CUDA_ERROR_INVALID_PTX when trying to run single conv2d layer after compilation

I am trying to run a model consisting of a single conv2d layer on a Jetson TX2. The layer is as follows:

input data shape = (1, 512, 16, 20)
num output channels = 256
kernel size = 5
stride = 1
padding = 2
bias = False

I am cross-compiling and using target="cuda" and target_host="llvm -target=aarch64-linux-gnu". Both the host machine on which I’m compiling and the TX2 are running cuda-8.0 and llvm-4.0.

tvm._ffi.base.TVMError: Except caught from RPC call: [20:21:10] /home/nvidia/tvm/src/runtime/module_util.cc:52: Check failed: ret == 0 (-1 vs. 0) [20:21:10] /home/nvidia/tvm/src/runtime/cuda/cuda_module.cc:91: CUDAError: cuModuleLoadData(&(module_[device_id]), data_.c_str()) failed with error: CUDA_ERROR_INVALID_PTX

If I reduce num input channels to 256 and num output channels to 128, the error does not appear and I am able to run the layer on the TX2 successfully.

I replicated this problem on my host machine running CUDA, so I do not suspect this to be a TX2 problem.

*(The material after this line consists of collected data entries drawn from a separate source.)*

/-- Settles O38: the table by each entry's four steps, the queue by the notices offered in the order of firing. -/
theorem handoffSettlesTriggers : Obligations.HandoffSettlesTriggers := by
  intro rest s
  refine ⟨fun h hh => ?_, fun hh => ?_⟩
  · intro fires voids
    have hexec : exec .noticeHandoff s = .next (actHandoff h (setFromTracker rest s)) := by
      show execNoticeHandoff s = _
      unfold execNoticeHandoff
      rw [hh]
    obtain ⟨dep, arr, dist, hord, hact, hoffers, htable⟩ := actHandoff_order h (setFromTracker rest s)
    obtain ⟨hqueue, hcount, hreports⟩ := hoffers.run
    have hset : UnchangedBut [.notices, .panels, .reports] s (setFromTracker rest s) :=
      notices_keeps (.refl [.notices, .panels, .reports] s)
    refine ⟨_, hexec, hset.trans hoffers.parts, hoffers.queues.1, hoffers.queues.2, ?_, fun k e he => ?_, fun hno => ?_,
      dep, arr, dist, hord.departure, hord.departures, hord.arrival, hord.arrivals, hord.distance, ?_,
      hqueue.symm, hcount.symm, hreports, fun hnodup hbound hroom => ?_⟩
    · have := congrArg List.length hoffers.triggers
      rwa [List.length_map, List.length_map] at this
    · have hk := (htable k).trans (congrArg (Option.map _) he)
      exact ⟨fun hf => hk.trans (congrArg some (settledEntry_fires hf)),
        fun hv => hk.trans (congrArg some (settledEntry_voids hv)),
        fun hf hv => hk.trans (congrArg some (settledEntry_stays hf hv))⟩
    · have none {ks : List Nat} {ev : TriggerEvent} (hks : ∀ k, k ∈ ks ↔ ∃ e, s.notices.table[k]? = some e ∧
          Fires h s.tracker.stops e ∧ e.trigger.event = ev) : ks = [] :=
        List.eq_nil_iff_forall_not_mem.2 fun k hk => by
          obtain ⟨e, he, hf, -⟩ := (hks k).1 hk
          exact hno e (List.mem_of_getElem? he) hf
      rw [hact, none hord.departure, none hord.arrival, none hord.distance]
      exact ⟨rfl, rfl, rfl, rfl, rfl⟩
    · exact hord.distances
    · obtain ⟨hlaw, hkept⟩ := hoffers.head hnodup hbound hroom
      have hhead := congrArg (fun q : List Notice => q.head?.map (·.number)) hqueue
      refine ⟨fun hsame => ?_, fun hne => ?_⟩
      · refine hkept.elim (·.2) fun hq => hlaw.head.elim (·.2) fun ⟨hgone, _⟩ => ?_
        obtain ⟨x, w, hx⟩ := List.exists_cons_of_ne_nil hq
        have hnum := hhead.symm.trans hsame
        rw [hx] at hnum hgone
        obtain ⟨e, he, hn⟩ := Option.map_eq_some_iff.1 hnum.symm
        exact absurd hn.symm (hgone e he x List.mem_cons_self)
      · obtain ⟨h1, -⟩ | ⟨-, h2, h3⟩ := hlaw.head
        · exact absurd (hhead.trans h1) hne
        · refine ⟨h2.trans ?_, fun p => (congrArg (Panels.panel · p) h3).trans (markRole_panel .notice _ p)⟩
          rw [← hqueue]
          rfl
  · have hexec : exec .noticeJourneyReset s = .next (actJourneyReset (setFromTracker rest s)) := by
      show execNoticeJourneyReset s = _
      unfold execNoticeJourneyReset
      rw [hh]
    have hset : UnchangedBut [.notices, .panels] s (setFromTracker rest s) :=
      notices_keeps (.refl [.notices, .panels] s)
    refine ⟨_, hexec, setQueue_keeps (notices_keeps hset), ?_⟩
    unfold actJourneyReset
    obtain ⟨hhead, he⟩ | ⟨hhead, he⟩ := setQueue_cases [] { setFromTracker rest s with notices :=
      { (setFromTracker rest s).notices with table := [], dwell := none } } <;> rw [he]
    · have hnil : s.notices.queue = [] := List.head?_eq_none_iff.1 (Option.map_eq_none_iff.1 hhead.symm)
      exact ⟨rfl, fun p => (if_neg fun hn => hn.1 hnil).symm⟩
    · have hne : s.notices.queue ≠ [] := fun hnil => hhead (congrArg (·.head?.map (·.number)) hnil).symm
      refine ⟨congrArg (fun d => NoticeUnit.mk [] [] s.notices.count d rest s.notices.fromPanels) (ite_self none),
        fun p => (markRole_panel .notice _ p).trans (if_congr (and_iff_right hne).symm rfl rfl)⟩

end Sys2Proof

end


section
/-! The choices of the engine arbiter, and drawing set aside or discarded (sections 9.1.2, 9.2 and 9.3.1). -/

namespace Sys2Proof.Machine

-- Proofs are elaborated in turn: side by side they take more memory.
set_option Elab.async false

open Sys2Proof

/-! ## One choice (R164) -/

theorem flipFree_iff (r : Record) (s : State) :
    flipFree r s = true ↔ ¬ ∃ p, r.target = some p ∧ (s.panel p).flipPending = true := by
  unfold flipFree
  cases r.target with
  | none => exact ⟨fun _ => (nomatch ·.choose_spec.1), fun _ => rfl⟩
  | some p => simp

section Choice

variable {s : State} {r : Record} {rest : List Record}

theorem chooseOnce_composer (hrun : s.engine.running = none) (hq : s.engine.composerQ = r :: rest) : chooseOnce s =
    if flipFree r s then some (startRecord .composer r { s with engine := { s.engine with composerQ := rest } })
    else none := by
  unfold chooseOnce
  rw [hrun, hq]

theorem chooseOnce_inBand (hrun : s.engine.running = none) (hq : s.engine.composerQ = [])
    (hs : s.engine.suspended = none) (hb : s.engine.inBandQ = r :: rest) : chooseOnce s =
    if flipFree r s then some (startRecord .inBand r { s with engine := { s.engine with inBandQ := rest } })
    else none := by
  unfold chooseOnce
  rw [hrun, hq, hs, hb]

theorem chooseOnce_suspended {u : Running} (hrun : s.engine.running = none) (hq : s.engine.composerQ = [])
    (hs : s.engine.suspended = some u) :
    chooseOnce s = if flipFree u.record s then some (resumeRecord u s) else none := by
  unfold chooseOnce
  rw [hrun, hq, hs]

theorem chooseOnce_idle (hrun : s.engine.running = none) (hq : s.engine.composerQ = [])
    (hs : s.engine.suspended = none) (hb : s.engine.inBandQ = []) : chooseOnce s = none := by
  unfold chooseOnce
  rw [hrun, hq, hs, hb]

theorem noteEngineIdle_busy (h : s.engine.isIdle = false) : noteEngineIdle s = s :=
  if_neg (by rw [h, Bool.and_false]; decide)

/-- A candidate whose panel has a flip pending holds everything back; else the arbiter goes on with what it leaves. -/
theorem runEngine_candidate {t : State} (hc : chooseOnce s = if flipFree r s then some t else none)
    (hidle : s.engine.isIdle = false) :
    (flipFree r s = false → runEngine s = s) ∧ (flipFree r s = true → runEngine s = runEngine t) := by
  refine ⟨fun h => ?_, fun h => runEngine_some (hc.trans (if_pos h))⟩
  rw [runEngine_none (hc.trans (if_neg (ne_true_of_eq_false h))), noteEngineIdle_busy hidle]

end Choice

/-! ## A record that starts (R151) -/

section Start

variable {src : DrawSource} {r : Record} {s : State}

theorem startRecord_refused (h : startOk src r s = false) : startRecord src r s = reportDraw src r .refused s :=
  if_neg (ne_true_of_eq_false h)

theorem startRecord_runs (h : startOk src r s = true) (hb : r.body ≠ .flip) : startRecord src r s =
    { s with engine := { s.engine with
        running := some { source := src, record := r, work := beginWork src r s }
        heldLine := if src = .inBand ∧ bodyCode r.body = 1 then none else s.engine.heldLine } } := by
  refine (if_pos h).trans ?_
  have hline : r.body.isLine = true ↔ bodyCode r.body = 1 := by
    cases r.body <;> simp [Body.isLine, bodyCode]
  rw [← if_congr (and_congr_right' hline) rfl rfl]
  split
  · next hf => exact absurd hf hb
  · rfl

theorem startRecord_flip {p : PanelId} (h : startOk src r s = true) (hb : r.body = .flip) (hp : r.target = some p) :
    startRecord src r s = markFlip p s := by
  refine (if_pos h).trans ?_
  rw [hb, Record.panelId, hp]
  rfl

theorem Panel.enabled_iff {x : Panel} : x.enabled = true ↔ x.config.enable = true ∧ x.config.role ≠ .off := by
  rw [Panel.enabled, Bool.and_eq_true, decide_eq_true_iff]

theorem markFlip_enabled {p : PanelId} (h : (s.panel p).enabled = true) :
    markFlip p s = s.setPanel p { s.panel p with flipPending := true } := by
  unfold markFlip
  dsimp only
  rw [State.panel_setPanel_same]
  exact if_pos h

theorem completeFlip_setPanel {p : PanelId} {x : Panel} (hx : x.enabled = false) : completeFlip p (s.setPanel p x) =
    { s.setPanel p { x with
        shown := x.back, back := x.shown, flipPending := false
        composer := if x.composer = some .flipWait then some (if x.redo then .dirty else .clean) else x.composer
        redo := x.redo && decide (x.composer ≠ some .flipWait) } with
      notices := { s.notices with fromPanels := s.notices.fromPanels ++
        if x.config.role = .notice then [.flipped x.back.tag false] else [] } } := by
  rw [completeFlip_eq, State.panel_setPanel_same, State.setPanel_setPanel, hx]
  refine congrArg₂ (fun y n => ({ s.setPanel p y with notices := n } : State)) ?_ ?_
  · by_cases hc : x.composer = some .flipWait
    · simp only [hc, if_true, ← apply_ite some, ne_eq, not_true_eq_false, decide_false, Bool.and_false]
    · simp only [hc, if_false, ne_eq, not_false_eq_true, decide_true, Bool.and_true]
  · by_cases hr : x.config.role = .notice
    · rw [if_pos hr, if_pos hr]
      rfl
    · rw [if_neg hr, if_neg hr, List.append_nil]
      rfl

theorem markFlip_disabled {p : PanelId} (h : (s.panel p).enabled = false) : markFlip p s =
    completeFlip p (s.setPanel p { s.panel p with flipPending := true }) := by
  unfold markFlip
  dsimp only
  rw [State.panel_setPanel_same]
  exact if_neg (ne_true_of_eq_false h)

end Start

/-! ## The record at the head of a queue -/

section Head

variable {src : DrawSource} {r : Record} {s t : State}
  (hc : chooseOnce s = if flipFree r s then some (startRecord src r t) else none) (hidle : s.engine.isIdle = false)
include hc hidle

theorem runEngine_head_waits (h : ∃ p, r.target = some p ∧ (s.panel p).flipPending = true) : runEngine s = s :=
  (runEngine_candidate hc hidle).1 (Bool.eq_false_iff.2 fun hf => (flipFree_iff r s).1 hf h)

variable (hfree : ¬ ∃ p, r.target = some p ∧ (s.panel p).flipPending = true)
include hfree

theorem runEngine_head : runEngine s = runEngine (startRecord src r t) :=
  (runEngine_candidate hc hidle).2 ((flipFree_iff r s).2 hfree)

theorem runEngine_head_runs (h : startOk src r t = true) (hb : r.body ≠ .flip) : runEngine s =
    { t with engine := { t.engine with
        running := some { source := src, record := r, work := beginWork src r t }
        heldLine := if src = .inBand ∧ bodyCode r.body = 1 then none else t.engine.heldLine } } := by
  rw [runEngine_head hc hidle hfree, startRecord_runs h hb, runEngine_running rfl]

theorem runEngine_head_flips {p : PanelId} (h : startOk src r t = true) (hb : r.body = .flip)
    (hp : r.target = some p) : runEngine s = runEngine (markFlip p t) := by
  rw [runEngine_head hc hidle hfree, startRecord_flip h hb hp]

end Head

/-- A FILL_RECT of the composer always starts, and the arbiter then rests. -/
theorem runEngine_fillRect {s : State} {r : Record} {rest : List Record} {q : PanelId} {x0 y0 : Int} {w h : Nat}
    (hrun : s.engine.running = none) (hq : s.engine.composerQ = r :: rest) (ht : r.target = some q)
    (hb : r.body = .fillRect x0 y0 w h) (hrop : r.rop.toNat ≤ 5) (hflip : (s.panel q).flipPending = false) :
    runEngine s = { s with engine := { s.engine with
      composerQ := rest, running := some { source := .composer, record := r, work := .rows 0 } } } := by
  have hok : startOk .composer r { s with engine := { s.engine with composerQ := rest } } = true := by
    rw [startOk, Record.targetOk, ht, Record.coded, hb, Record.kindOk, hb, decide_eq_true hrop]
    rfl
  have hidle : s.engine.isIdle = false := by
    rw [Engine.isIdle, hq, List.isEmpty_cons, Bool.and_false, Bool.false_and]
  rw [runEngine_head_runs (chooseOnce_composer hrun hq) hidle
    (by rintro ⟨p, hp, hf⟩; rw [← Option.some.inj (ht.symm.trans hp), hflip] at hf; cases hf) hok (by rw [hb]; nofun),
    beginWork, hb, if_neg fun k => DrawSource.noConfusion k.1]

/-! ## ABORT_DRAW (section 9.3.1) -/

/-- The state with an in-band record met (log 7). -/
def metInBand (s : State) : State :=
  match s.engine.running with
  | some u => if u.source = .inBand then meetRunning s else s
  | none => s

Does anyone have suggestions on how I could further debug this?

The INVALID_PTX means to much shared/local memory usage.

The old schedules in current topi are stale. Do not try them.

Please refer to this tutorial for single layer performance https://docs.tvm.ai/tutorials/autotvm/tune_conv2d_cuda.html

For TX2, it is a little different, you should use RPC tracker and RPC server. You can find how to register your device to tracker in this tutorial https://docs.tvm.ai/tutorials/autotvm/tune_nnvm_arm.html#start-rpc-tracker

This happened to me because I had an incompatible NVIDIA driver and cuda toolkit, make sure you reboot after you installed CUDA.

Add a possible workaround for this issue. I could successfully run my codes with (sm_72 + cuda11.1 + RTX3090) and (sm_72 + cuda11.1 + RTX A5000). But it fails when using (sm_72 + cuda11.1 + V100), and throws the error above. Switching to a config (sm_70 + cuda11.1 + V100) fixes the problem. Not sure why sm_72 does not backward compatible for V100 in this case.